- **What is being asked**
Report each line from the listing that the string "Header" appears in.

═══ Given entries ═══

-- ==== Sys2Proof/Machine/Bagging.lean ====
section
/-! DEFINITION. The Bagging Verifier: the hold reason set, the Expectation Queue, the judgment of channel B's readings, scale
faults, override and status (chapter 5, R77 to R99). -/

namespace Sys2Proof.Machine

/-! ### Verifier state and the hold (R77, R95) -/

/-- The verifier state follows from the lane mode, the hold reason set and Wref (R77). -/
def State.verifier (s : State) : VerifierState :=
  match s.receipt.mode with
  | .attended => .idle
  | .selfService => if s.bag.reasons.any then .hold else if s.bag.wref.isSome then .watching else .settling

/-- A BAG_EVENT carries the hold reason set and Wref as they stand after its cause (R96). -/
def emitBag (kind : BagKind) (s : State) : State := emit (.bag kind s.bag.reasons s.bag.wref) s

/-- The end of an event that may have changed the reason set: HOLD_ENTERED with the light ON when it went from empty to not
empty, HOLD_CLEARED with the cause and the light OFF when it went from not empty to empty (R77, R95, R96). -/
def finishHold (before : State) (cause : ClearCause) (s : State) : State :=
  if !before.bag.reasons.any && s.bag.reasons.any then
    emitBag .holdEntered (s.setBag { s.bag with lightOn := true, lightDue := some (after s.now 500) })
  else if before.bag.reasons.any && !s.bag.reasons.any then
    emitBag (.holdCleared cause before.bag.reasons) (s.setBag { s.bag with lightOn := false, lightDue := none })
  else s

/-! ### Expectations (R79, R80) -/

/-- The reason OVERDUE stays in the set while an OVERDUE expectation is in the queue (R83). -/
def overdueReason (b : Bag) : Bag :=
  { b with reasons := { b.reasons with overdue := b.reasons.overdue && b.queue.any (·.overdue) } }

/-- Takes the expectations that satisfy `p` out of the queue; the others keep their order (R79, R83). -/
def removeExpectations (p : Expectation → Bool) (s : State) : State :=
  s.setBag (overdueReason { s.bag with queue := s.bag.queue.filter fun e => !p e })

/-- The tolerance of an expected delta: the given one, else the larger of the two defaults (R80). -/
def toleranceOf (p : Params) (given : Option Int) (delta : Int) : Int :=
  given.getD (max (p.bagTolAbs : Int) ((p.bagTolPct : Int) * delta / 100))

/-- The expectation a posting makes (R79, R80). -/
def newExpectation (s : State) (delta : Int) (tolerance : Option Int) (source : ExpectationSource) : Expectation :=
  let t := toleranceOf s.params tolerance delta
  { id := s.bag.nextId, delta := delta, low := delta - t, high := delta + t, source := source, posted := s.now
    overdue := false }

/-- An expectation is posted at the newest end, and the next id advances past the ids held (R79). -/
def postExpectation (e : Expectation) (s : State) : State :=
  let queue := s.bag.queue ++ [e]
  s.setBag { s.bag with queue := queue, nextId := advanceId 255 (queue.map (·.id)) 9 s.bag.nextId }

/-- The expectation a ticket posted, while it is in the queue: its id and its source must both name the ticket (R52, R53). -/
def ticketExpectation (s : State) (t : Ticket) : Option Expectation :=
  t.expectation.bind fun id => s.bag.queue.find? fun e => e.id == id && e.source == .ticket t.number

/-- Removes a ticket's expectation with the ticket (R52, R53). -/
def removeTicketExpectation (t : Ticket) (s : State) : State :=
  match ticketExpectation s t with
  | none => s
  | some e => removeExpectations (fun x => x == e) s

/-- The entry of a bank with a code (R60: at most one). -/
def findEntry (bank : List ItemEntry) (code : Nat) : Option ItemEntry := bank.find? fun e => e.code == code

/-! ### Readings of channel B (R85 to R91) -/

/-- The Nd of channel B's current reading when it is usable: READY, stable, Nd present (R85). -/
def usableNd (s : State) : Option Int :=
  if s.chanB.state = .ready then
    match s.chanB.reading with
    | some r => if r.stable then r.nd else none
    | none => none
  else none

/-- Channel B's current reading carries the overload flag. -/
def overloadB (s : State) : Bool :=
  match s.chanB.reading with
  | some r => r.overload
  | none => false

/-- The reason SCALE_FAULT is added, with its event; present already, nothing happens (R90). -/
def addScaleFault (s : State) : State :=
  if s.bag.reasons.scaleFault then s
  else emitBag (.scaleFault s.chanB.state (overloadB s))
    (s.setBag { s.bag with reasons := { s.bag.reasons with scaleFault := true } })

/-- Channel B has entered a state other than READY: a scale fault in SELF mode (R90). -/
def scaleLost (s : State) : State :=
  match s.receipt.mode with
  | .attended => s
  | .selfService => finishHold s .scaleOk (addScaleFault s)

/-- Wref is taken while absent (R85, R91). -/
def setReference (nd : Int) (s : State) : State :=
  emitBag (.referenceSet nd) (s.setBag { s.bag with wref := some nd })

/-- An unexplained change: the reason is added, the hold reference takes Wref, Wref stays (R87). -/
def holdChange (kind : BagKind) (reasons : Reasons) (s : State) : State :=
  emitBag kind (s.setBag { s.bag with reasons := reasons, holdReference := s.bag.wref })

/-- A stable change during a receipt (R86, R87). -/
def judgeChange (nd change : Int) (s : State) : State :=
  if change < 0 then
    finishHold s .returned (holdChange (.itemRemoved change) { s.bag.reasons with removed := true } s)
  else
    match s.bag.queue.find? fun e => decide (e.low ≤ change ∧ change ≤ e.high) with
    | some e =>
      finishHold s .expectationGone
        (emitBag (.placedOk e.id e.source e.delta change)
          (let t := removeExpectations (fun x => x == e) s
           t.setBag { t.bag with wref := some nd }))
    | none =>
      finishHold s .returned
        (holdChange (if s.bag.queue.isEmpty then .unexpectedItem change else .unexpectedWeight change)
          { s.bag.reasons with unexpected := true } s)

/-- A stable change while the receipt is CLOSED: Wref follows, no reason is added (R89). -/
def judgeIdleChange (nd change : Int) (s : State) : State :=
  let t := s.setBag { s.bag with wref := some nd }
  if change < 0 then emitBag (.bagsTaken change) t else emitBag (.addedIdle change) t

/-- The change reaches BAG_THRESHOLD (R85). -/
def isChange (s : State) (change : Int) : Bool := decide ((s.params.bagThreshold : Int) ≤ (change.natAbs : Int))

/-- The return test passes: the reading is back within BAG_THRESHOLD of the hold reference (R88). -/
def returned (s : State) (nd : Int) : Bool :=
  match s.bag.holdReference with
  | some r => !isChange s (nd - r)
  | none => false

/-- A passed return test: UNEXPECTED and REMOVED leave, Wref takes the reading (R88). -/
def takeReturn (nd : Int) (s : State) : State :=
  finishHold s .returned (emitBag (.returned nd)
    (s.setBag { s.bag with
      reasons := { s.bag.reasons with unexpected := false, removed := false }
      holdReference := none
      wref := some nd }))

/-- The judgment of a settled reading with Wref present (R85 to R89). -/
def judgeSettled (nd wref : Int) (s : State) : State :=
  let change := nd - wref
  if s.bag.reasons.unexpected || s.bag.reasons.removed then
    if returned s nd then takeReturn nd s
    else if s.receipt.state = .closed ∧ isChange s change then judgeIdleChange nd change s
    else s
  else if !isChange s change then s
  else if s.receipt.state = .closed then judgeIdleChange nd change s
  else judgeChange nd change s

/-- The first usable reading after a scale fault (R91). -/
def takeScaleOk (nd : Int) (s : State) : State :=
  let cleared := s.setBag { s.bag with reasons := { s.bag.reasons with scaleFault := false } }
  match s.bag.wref with
  | none => finishHold s .scaleOk (emitBag (.scaleOk nd false) (setReference nd cleared))
  | some wref =>
    if !(s.bag.reasons.unexpected || s.bag.reasons.removed) && isChange s (nd - wref) then
      finishHold s .scaleOk (emitBag (.scaleOk nd true)
        (cleared.setBag { cleared.bag with
          reasons := { cleared.bag.reasons with unexpected := true }
          holdReference := some wref }))
    else finishHold s .scaleOk (emitBag (.scaleOk nd false) cleared)

/-- The reading has been stable for BAG_SETTLE (R85). -/
def settled (s : State) : Bool :=
  match s.chanB.reading with
  | some r =>
    match r.stableSince with
    | some since => decide (s.params.bagSettle ≤ age s.now since)
    | none => false
  | none => false

/-- Channel B offers its reading at a sample arrival (R85, R90, R91). In IDLE it is ignored. -/
def offerB (s : State) : State :=
  match s.receipt.mode with
  | .attended => s
  | .selfService =>
    if overloadB s then finishHold s .scaleOk (addScaleFault s)
    else
      match usableNd s with
      | none => s
      | some nd =>
        if s.bag.reasons.scaleFault then takeScaleOk nd s
        else
          match s.bag.wref with
          | none => setReference nd s
          | some wref => if settled s then judgeSettled nd wref s else s

/-! ### Timers (R83, R95) -/

/-- A WAITING expectation has reached PLACE_TIMEOUT (R83). -/
def placeDue (s : State) (e : Expectation) : Bool :=
  !e.overdue && decide (s.params.placeTimeout * 1000 ≤ age s.now e.posted)

/-- The expectation becomes OVERDUE and the reason is added, with its event (R83). -/
def timeOut (e : Expectation) (s : State) : State :=
  emitBag (.placeTimeout e.id e.source e.delta)
    (s.setBag { s.bag with
      queue := s.bag.queue.map fun x => if x == e then { x with overdue := true } else x
      reasons := { s.bag.reasons with overdue := true } })

/-- Every WAITING expectation past PLACE_TIMEOUT becomes OVERDUE, in posting order; HOLD_ENTERED is the last event (R83, R96). -/
def timeOutAll (s : State) : State :=
  finishHold s .expectationGone ((s.bag.queue.filter (placeDue s)).foldl (fun t e => timeOut e t) s)

/-- The expiry of one expectation; not due, nothing happens (R83). -/
def placeTimeout (id : Nat) (s : State) : State :=
  match s.bag.queue.find? fun e => e.id == id with
  | some e => if placeDue s e then finishHold s .expectationGone (timeOut e s) else s
  | none => s

/-- The 500 ms measure expires in HOLD: the phase toggles, and the measure restarts from its due time (R95). -/
def toggleLight (s : State) : State :=
  match s.bag.lightDue with
  | some due =>
    if s.verifier = .hold ∧ reached s.now due then
      s.setBag { s.bag with lightOn := !s.bag.lightOn, lightDue := some (after due 500) }
    else s
  | none => s

/-! ### Requests (R81, R82, R84, R92, R93) -/

/-- Posts the expectation of an accepted EXPECT (R81). -/
def postExpect (delta : Int) (tolerance : Option Int) (source : ExpectationSource) (s : State) : Answer :=
  let e := newExpectation s delta tolerance source
  if s.bag.queue.length < 8 then
    .reply .ok (.expectationPosted e.id e.delta e.low e.high) (postExpectation e s)
  else refuse .queueFull s

/-- A value is in 0 or 1 to 60,000,000 mg (R61, R81). -/
def weightInRange (low : Int) (w : Int) : Bool := decide (low ≤ w ∧ w ≤ 60000000)

/-- EXPECT (R81). A tolerance goes with an inline weight only. -/
def expectRequest (item : Option Nat) (weight tolerance : Option Int) (s : State) : Answer :=
  match item, weight with
  | some code, none =>
    if tolerance.isSome then refuse .badRequest s
    else if s.receipt.mode = .selfService ∧ (s.receipt.state = .opened ∨ s.receipt.state = .tendering) then
      match (findEntry s.items.active code).bind fun e => e.bagWeight.map fun w => (e, w) with
      | some (e, w) => postExpect w e.bagTolerance (.item code) s
      | none => refuse .unknownItem s
    else refuse .wrongState s
  | none, some w =>
    if s.receipt.mode = .selfService ∧ (s.receipt.state = .opened ∨ s.receipt.state = .tendering) then
      if weightInRange 1 w && (match tolerance with | some t => weightInRange 0 t | none => true) then
        postExpect w tolerance .inlineWeight s
      else refuse .outOfRange s
    else refuse .wrongState s
  | _, _ => refuse .badRequest s

/-- EXPECT_CANCEL (R84). -/
def expectCancelRequest (id : Nat) (s : State) : Answer :=
  if !s.attendant then refuse .attendantRequired s
  else
    match s.bag.queue.find? fun e => e.id == id with
    | none => refuse .unknownExpectation s
    | some e =>
      .reply .ok (.expectation e) (finishHold s .expectationGone (removeExpectations (fun x => x == e) s))

/-- An accepted OVERRIDE (R92). -/
def overridden (s : State) : State :=
  let waiting := s.bag.queue.filter fun e => !e.overdue
  let cleared := s.setBag { s.bag with queue := waiting, reasons := {}, holdReference := none }
  let faulted := if s.chanB.state ≠ .ready ∨ overloadB s then addScaleFault cleared else cleared
  finishHold s .override (faulted.setBag { faulted.bag with wref := usableNd s })

/-- OVERRIDE (R92). -/
def overrideRequest (s : State) : Answer :=
  if s.receipt.mode ≠ .selfService then refuse .wrongState s
  else if !s.attendant then refuse .attendantRequired s
  else
    .reply .ok
      (.overridden (s.bag.queue.filter (·.overdue)).length s.bag.reasons (overridden s).verifier (overridden s).bag.wref)
      (overridden s)

/-- BAG_STATUS, with channel B as last offered (R93). -/
def bagReport (s : State) : BagReport where
  verifier := s.verifier
  reasons := s.bag.reasons
  wref := s.bag.wref
  holdReference := s.bag.holdReference
  lightOn := s.bag.lightOn
  nextId := s.bag.nextId
  channelState := s.bag.offered.state
  stable := s.bag.offered.stable
  nd := s.bag.offered.nd
  queue := s.bag.queue

/-! ### Lane mode, abandon and lane reset (R97 to R99) -/

/-- The change to SELF, taken with the lane mode already SELF (R97). -/
def bagEnterSelf (s : State) : State :=
  let t := s.setBag { s.bag with reasons := {}, queue := [], holdReference := none, wref := none }
  match usableNd s with
  | some nd => setReference nd t
  | none =>
    if s.chanB.state ≠ .ready ∨ overloadB s then finishHold t .modeChange (addScaleFault t) else t

/-- The change to ATTENDED (R97). -/
def bagEnterAttended (s : State) : State :=
  finishHold s .modeChange
    (s.setBag { s.bag with reasons := {}, queue := [], holdReference := none, wref := none
                           lightOn := false, lightDue := none })

/-- The Expectation Queue is emptied by an abandon (R98). -/
def bagAbandon (s : State) : State :=
  finishHold s .expectationGone (removeExpectations (fun _ => true) s)

/-- Lane reset (R99). -/
def bagLaneReset (s : State) : State :=
  let t := s.setBag { s.bag with reasons := {}, queue := [], holdReference := none, wref := none }
  let u :=
    match s.receipt.mode with
    | .attended => t
    | .selfService => if s.chanB.state ≠ .ready ∨ overloadB s then addScaleFault t else t
  finishHold s .laneReset u

/-! ### The commands -/

def execExpect (h : Header) (item : Option Nat) (weight tolerance : Option Int) (s : State) : Result :=
  .next (request h 0x01 (formed h (expectRequest item weight tolerance)) s)

/-- EXPECT_NONE is taken in every mode and changes no state (R82). -/
def execExpectNone (h : Header) (code : Nat) (s : State) : Result :=
  .next (request h 0x02 (formed h fun s => .reply .ok (.expectNone code s.now) s) s)

def execExpectCancel (h : Header) (id : Nat) (s : State) : Result :=
  .next (request h 0x03 (formed h (expectCancelRequest id)) s)

def execOverride (h : Header) (s : State) : Result :=
  .next (request h 0x04 (formed h overrideRequest) s)

/-- BAG_STATUS is taken in every mode and state and changes nothing (R93). -/
def execBagStatus (h : Header) (s : State) : Result :=
  .next (request h 0x05 (formed h fun s => .reply .ok (.bagStatus (bagReport s)) s) s)

def execPlaceTimeout (id : Nat) (s : State) : Result := .next (placeTimeout id s)

def execLightPhaseToggle (s : State) : Result := .next (toggleLight s)

end Sys2Proof.Machine
end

═══

- **Answer section**
def execExpect (h : Header) (item : Option Nat) (weight tolerance : Option Int) (s : State) : Result :=
def execExpectNone (h : Header) (code : Nat) (s : State) : Result :=
def execExpectCancel (h : Header) (id : Nat) (s : State) : Result :=
def execOverride (h : Header) (s : State) : Result :=
def execBagStatus (h : Header) (s : State) : Result :=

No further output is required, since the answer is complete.